Activity ::
Take the data from its first line. Print each line exactly until the line containing "goes first. -/" has been printed too.
[[ The input, beginning ]]
-- ==== Sys2Proof/Machine/MemoryGroup.lean ====
section
/-! DEFINITION. The Memory group (spec/46_memory_ops.md R200 to R204). -/

namespace Sys2Proof.Machine

/-- R201: `load m, off`. A half that is not selected makes no access; VR is written last. -/
def execLoad (m : Nibble) (off : BitVec 4) (s : State) : Result :=
  let a := effAddr off s
  let lower : Attempt Value :=
    if lowsel m then (memRead a s).andThen fun w s => .done (mergeLower (s.reg VR) w m) s else .done (s.reg VR) s
  let both := lower.andThen fun v s =>
    if upsel m then (memRead (a + 1#32) s).andThen fun w s => .done (mergeUpper v w m) s else .done v s
  (both.andThen fun v s => .done () (s.setReg VR v)).finish

/-- R202: `store m, off`. The lower word is written before the upper one is attempted. -/
def execStore (m : Nibble) (off : BitVec 4) (s : State) : Result :=
  let a := effAddr off s
  let v := s.reg VR
  let lower : Attempt Unit := if lowsel m then mergeWrite a (lo16 v) (maskLow m) s else .done () s
  (lower.andThen fun _ s => if upsel m then mergeWrite (a + 1#32) (hi16 v) (maskHigh m) s else .done () s).finish

/-- R203: `push m, rN`. The register is read before SP moves; the upper half goes first. -/
def execPush (m : Nibble) (n : RegIndex) (s : State) : Result :=
  let v := s.reg n
  let upper : Attempt Unit := if upsel m then pushHalf SP (hi16 v) (maskHigh m) s else .done () s
  (upper.andThen fun _ s => if lowsel m then pushHalf SP (lo16 v) (maskLow m) s else .done () s).finish

/-- R204: `pop m, rN`. The lower half comes off first; the register is read first and written last. -/
def execPop (m : Nibble) (n : RegIndex) (s : State) : Result :=
  let v := s.reg n
  let lower : Attempt Value :=
    if lowsel m then (popWord SP s).andThen fun w s => .done (mergeLower v w m) s else .done v s
  let both := lower.andThen fun v s =>
    if upsel m then (popWord SP s).andThen fun w s => .done (mergeUpper v w m) s else .done v s
  (both.andThen fun v s => .done () (s.setReg n v)).finish

end Sys2Proof.Machine
end

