-- ==== Sys2Proof/Machine/Step.lean ====
section
/-! DEFINITION. One step: fetch, decode, execute (spec/70_reset_and_hazards.md R271, R272). -/

namespace Sys2Proof.Machine

/-- R271: one iteration of the run loop. A Halted core executes nothing (R280, log 6); a fault raised by the decoder is
taken as any other (R246). -/
def step (s : State) : Result :=
  if s.keepExecuting then
    match fetchInstr s with
    | .done i s' => exec i s'
    | .raised f s' => .next (s'.takeFault f)
  else .fault .halted

/-- The state with an opcode-table word (every bit above `nbits` zero) stored where `step` fetches its next instruction. -/
def State.withFetchWord (s : State) (nbits w : Nat) : State := placeTableWord s nbits w

end Sys2Proof.Machine
end

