/-- R133, R134: `mini` and `maxi`. -/
def Obligations.MinMaxImmediate : Prop :=
  ∀ (d : RegIndex) (m : Nibble) (v : Value) (s : State),
    (ImmWords (ruleWord 0x00B1#16 d m) m (.mini d m) ∧
      ∃ t, exec (.mini d m v) s = .next t ∧
        RegWritten VR (if below s.params.arithInterp (s.reg d) v then s.reg d else v) s t) ∧
    (ImmWords (ruleWord 0x00D1#16 d m) m (.maxi d m) ∧
      ∃ t, exec (.maxi d m v) s = .next t ∧
        RegWritten VR (if below s.params.arithInterp (s.reg d) v then v else s.reg d) s t)

/-! ### Logical -/

/-- R141 to R144: `and`, `or`, `xor`, `nand` in the register form. With them the result of `not`, which ignores its second
operand (R145, but for the encoder's choice of that operand, log 21). -/
def Obligations.LogicalRegister : Prop :=
  ∀ (d src : RegIndex) (s : State),
    (OneWord (ruleWord 0x0003#16 d src) (.and d src) ∧
      ∃ t, exec (.and d src) s = .next t ∧ RegWritten d (s.reg d &&& s.reg src) s t) ∧
    (OneWord (ruleWord 0x0023#16 d src) (.or d src) ∧
      ∃ t, exec (.or d src) s = .next t ∧ RegWritten d (s.reg d ||| s.reg src) s t) ∧
    (OneWord (ruleWord 0x0043#16 d src) (.xor d src) ∧
      ∃ t, exec (.xor d src) s = .next t ∧ RegWritten d (s.reg d ^^^ s.reg src) s t) ∧
    (OneWord (ruleWord 0x0063#16 d src) (.nand d src) ∧
      ∃ t, exec (.nand d src) s = .next t ∧ RegWritten d (~~~(s.reg d &&& s.reg src)) s t) ∧
    (OneWord (ruleWord 0x0083#16 d src) (.not d src) ∧
      ∃ t, exec (.not d src) s = .next t ∧ RegWritten d (~~~(s.reg d)) s t)

/-- R146 to R150: the immediate forms; `noti` fetches its immediate and ignores it (the spec's decision D21). -/
def Obligations.LogicalImmediate : Prop :=
  ∀ (d : RegIndex) (m : Nibble) (v : Value) (s : State),
    (ImmWords (ruleWord 0x0013#16 d m) m (.andi d m) ∧
      ∃ t, exec (.andi d m v) s = .next t ∧ RegWritten d (s.reg d &&& v) s t) ∧
    (ImmWords (ruleWord 0x0033#16 d m) m (.ori d m) ∧
      ∃ t, exec (.ori d m v) s = .next t ∧ RegWritten d (s.reg d ||| v) s t) ∧
    (ImmWords (ruleWord 0x0053#16 d m) m (.xori d m) ∧
      ∃ t, exec (.xori d m v) s = .next t ∧ RegWritten d (s.reg d ^^^ v) s t) ∧
    (ImmWords (ruleWord 0x0073#16 d m) m (.nandi d m) ∧
      ∃ t, exec (.nandi d m v) s = .next t ∧ RegWritten d (~~~(s.reg d &&& v)) s t) ∧
    (ImmWords (ruleWord 0x0093#16 d m) m (.noti d m) ∧
      ∃ t, exec (.noti d m v) s = .next t ∧ RegWritten d (~~~(s.reg d)) s t)

/-! ### Shift -/

/-- R156, R157: `shr` and `shl` by the low five bits of the amount register (the spec's decision D13, log 12), the right shift
by `SHIFT_RIGHT_KIND` (D11); bits 6 and 15 of the word are ignored. -/
def Obligations.ShiftRegister : Prop :=
  ∀ (d src : RegIndex) (x : Word) (s : State),
    (OneWord (0x0002#16 ||| (d.setWidth 16 <<< 7) ||| (src.setWidth 16 <<< 11) ||| (x &&& 0x8040#16)) (.shr d src) ∧
      ∃ t, exec (.shr d src) s = .next t ∧
        RegWritten d (ruleShiftRight s.params.shiftRightKind (s.reg d) ((s.reg src).toNat % 32)) s t) ∧
    (OneWord (0x0022#16 ||| (d.setWidth 16 <<< 7) ||| (src.setWidth 16 <<< 11) ||| (x &&& 0x8040#16)) (.shl d src) ∧
      ∃ t, exec (.shl d src) s = .next t ∧ RegWritten d (ruleShiftLeft (s.reg d) ((s.reg src).toNat % 32)) s t)

/-- R158, R159: `shri` and `shli` by the 5-bit amount; bit 6 of the word is ignored. -/
def Obligations.ShiftImmediate : Prop :=
  ∀ (d : RegIndex) (n : BitVec 5) (x : Word) (s : State),
    (OneWord (0x0012#16 ||| (d.setWidth 16 <<< 7) ||| (n.setWidth 16 <<< 11) ||| (x &&& 0x0040#16)) (.shri d n) ∧
      ∃ t, exec (.shri d n) s = .next t ∧
        RegWritten d (ruleShiftRight s.params.shiftRightKind (s.reg d) n.toNat) s t) ∧
    (OneWord (0x0032#16 ||| (d.setWidth 16 <<< 7) ||| (n.setWidth 16 <<< 11) ||| (x &&& 0x0040#16)) (.shli d n) ∧
      ∃ t, exec (.shli d n) s = .next t ∧ RegWritten d (ruleShiftLeft (s.reg d) n.toNat) s t)

/-! ### Compare -/

/-- R166 to R171: the six comparisons in the register form write the flag and nothing else. -/
def Obligations.CompareRegister : Prop :=
  ∀ (d src : RegIndex) (s : State),
    let a := s.reg d
    let b := s.reg src
    let less := below s.params.compareInterp
    (OneWord (ruleWord 0x0004#16 d src) (.eq d src) ∧
      ∃ t, exec (.eq d src) s = .next t ∧ FlagWritten (decide (a = b)) s t) ∧
    (OneWord (ruleWord 0x0024#16 d src) (.ne d src) ∧
      ∃ t, exec (.ne d src) s = .next t ∧ FlagWritten (decide (a ≠ b)) s t) ∧
    (OneWord (ruleWord 0x0044#16 d src) (.lt d src) ∧
      ∃ t, exec (.lt d src) s = .next t ∧ FlagWritten (less a b) s t) ∧
    (OneWord (ruleWord 0x0064#16 d src) (.gt d src) ∧
      ∃ t, exec (.gt d src) s = .next t ∧ FlagWritten (less b a) s t) ∧
    (OneWord (ruleWord 0x0084#16 d src) (.le d src) ∧
      ∃ t, exec (.le d src) s = .next t ∧ FlagWritten (!less b a) s t) ∧
    (OneWord (ruleWord 0x00A4#16 d src) (.ge d src) ∧
      ∃ t, exec (.ge d src) s = .next t ∧ FlagWritten (!less a b) s t)

/-- R172 to R177: the six comparisons in the immediate form. -/
def Obligations.CompareImmediate : Prop :=
  ∀ (d : RegIndex) (m : Nibble) (b : Value) (s : State),
    let a := s.reg d
    let less := below s.params.compareInterp
    (ImmWords (ruleWord 0x0014#16 d m) m (.eqi d m) ∧
      ∃ t, exec (.eqi d m b) s = .next t ∧ FlagWritten (decide (a = b)) s t) ∧
    (ImmWords (ruleWord 0x0034#16 d m) m (.nei d m) ∧
      ∃ t, exec (.nei d m b) s = .next t ∧ FlagWritten (decide (a ≠ b)) s t) ∧
    (ImmWords (ruleWord 0x0054#16 d m) m (.lti d m) ∧
      ∃ t, exec (.lti d m b) s = .next t ∧ FlagWritten (less a b) s t) ∧
    (ImmWords (ruleWord 0x0074#16 d m) m (.gti d m) ∧
      ∃ t, exec (.gti d m b) s = .next t ∧ FlagWritten (less b a) s t) ∧
    (ImmWords (ruleWord 0x0094#16 d m) m (.lei d m) ∧
      ∃ t, exec (.lei d m b) s = .next t ∧ FlagWritten (!less b a) s t) ∧
    (ImmWords (ruleWord 0x00B4#16 d m) m (.gei d m) ∧
      ∃ t, exec (.gei d m b) s = .next t ∧ FlagWritten (!less a b) s t)

/-- R178, R179: `mtc` writes the register's truthiness to the flag; `mfc` writes all ones or zero, masked, to the register.
Bit 4 and bits 15:12 of the word are ignored, and both are one word (the spec's decision D20). -/
def Obligations.MoveToAndFromCondition : Prop :=
  ∀ (d : RegIndex) (x : Word) (s : State),
    (OneWord (ruleWord 0x00C4#16 d 0#4 ||| (x &&& 0xF010#16)) (.mtc d) ∧
      ∃ t, exec (.mtc d) s = .next t ∧ FlagWritten (decide (s.reg d ≠ 0#32)) s t) ∧
    (OneWord (ruleWord 0x00E4#16 d 0#4 ||| (x &&& 0xF010#16)) (.mfc d) ∧
      ∃ t, exec (.mfc d) s = .next t ∧ RegWritten d (if s.flag then 0xFFFFFFFF#32 else 0#32) s t)

/-! ### Branch -/

/-- R186, R187: `jmp` and `jmpi` write the masked target to IP and nothing else; the other bits of the word are ignored. -/
def Obligations.JumpAlways : Prop :=
  ∀ (r : RegIndex) (a : Value) (x : Word) (s : State),
    (OneWord (ruleWord 0x0005#16 r 0#4 ||| (x &&& 0xF080#16)) (.jmp r) ∧
      ∃ t, exec (.jmp r) s = .next t ∧ RegWritten IP (s.reg r) s t) ∧
    (TargetWords (0x0015#16 ||| (x &&& 0xFF80#16)) .jmpi ∧
      ∃ t, exec (.jmpi a) s = .next t ∧ RegWritten IP a s t)

/-- R190, R191: `jmpc` and `jmpci` jump when the flag is true and do nothing when it is false. -/
def Obligations.JumpWhenFlag : Prop :=
  ∀ (r : RegIndex) (a : Value) (x : Word) (s : State),
    (OneWord (ruleWord 0x0045#16 r 0#4 ||| (x &&& 0xF080#16)) (.jmpc r) ∧
      ∃ t, exec (.jmpc r) s = .next t ∧
        (if s.flag then RegWritten IP (s.reg r) s t else NothingChanged s t)) ∧
    (TargetWords (0x0055#16 ||| (x &&& 0xFF80#16)) .jmpci ∧
      ∃ t, exec (.jmpci a) s = .next t ∧ (if s.flag then RegWritten IP a s t else NothingChanged s t))

/-- R188, R189: `call` and `calli` push the post-fetch IP on the call stack, the upper half first (the spec's decision D17),
and jump; the register target is read before the push (D18). -/
def Obligations.CallAlways : Prop :=
  ∀ (r : RegIndex) (a : Value) (x : Word) (s : State),
    (OneWord (ruleWord 0x0025#16 r 0#4 ||| (x &&& 0xF080#16)) (.call r) ∧
      ∃ t, exec (.call r) s = .next t ∧ CallTaken (s.reg r) s t) ∧
    (TargetWords (0x0035#16 ||| (x &&& 0xFF80#16)) .calli ∧
      ∃ t, exec (.calli a) s = .next t ∧ CallTaken a s t)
[[ The input, end ]]
Task response ::
-- ==== Sys2Proof/Machine/MemoryGroup.lean ====
section
/-! DEFINITION. The Memory group (spec/46_memory_ops.md R200 to R204). -/

namespace Sys2Proof.Machine

/-- R201: `load m, off`. A half that is not selected makes no access; VR is written last. -/
def execLoad (m : Nibble) (off : BitVec 4) (s : State) : Result :=
  let a := effAddr off s
  let lower : Attempt Value :=
    if lowsel m then (memRead a s).andThen fun w s => .done (mergeLower (s.reg VR) w m) s else .done (s.reg VR) s
  let both := lower.andThen fun v s =>
    if upsel m then (memRead (a + 1#32) s).andThen fun w s => .done (mergeUpper v w m) s else .done v s
  (both.andThen fun v s => .done () (s.setReg VR v)).finish

/-- R202: `store m, off`. The lower word is written before the upper one is attempted. -/
def execStore (m : Nibble) (off : BitVec 4) (s : State) : Result :=
  let a := effAddr off s
  let v := s.reg VR
  let lower : Attempt Unit := if lowsel m then mergeWrite a (lo16 v) (maskLow m) s else .done () s
  (lower.andThen fun _ s => if upsel m then mergeWrite (a + 1#32) (hi16 v) (maskHigh m) s else .done () s).finish

/-- R203: `push m, rN`. The register is read before SP moves; the upper half goes first. -/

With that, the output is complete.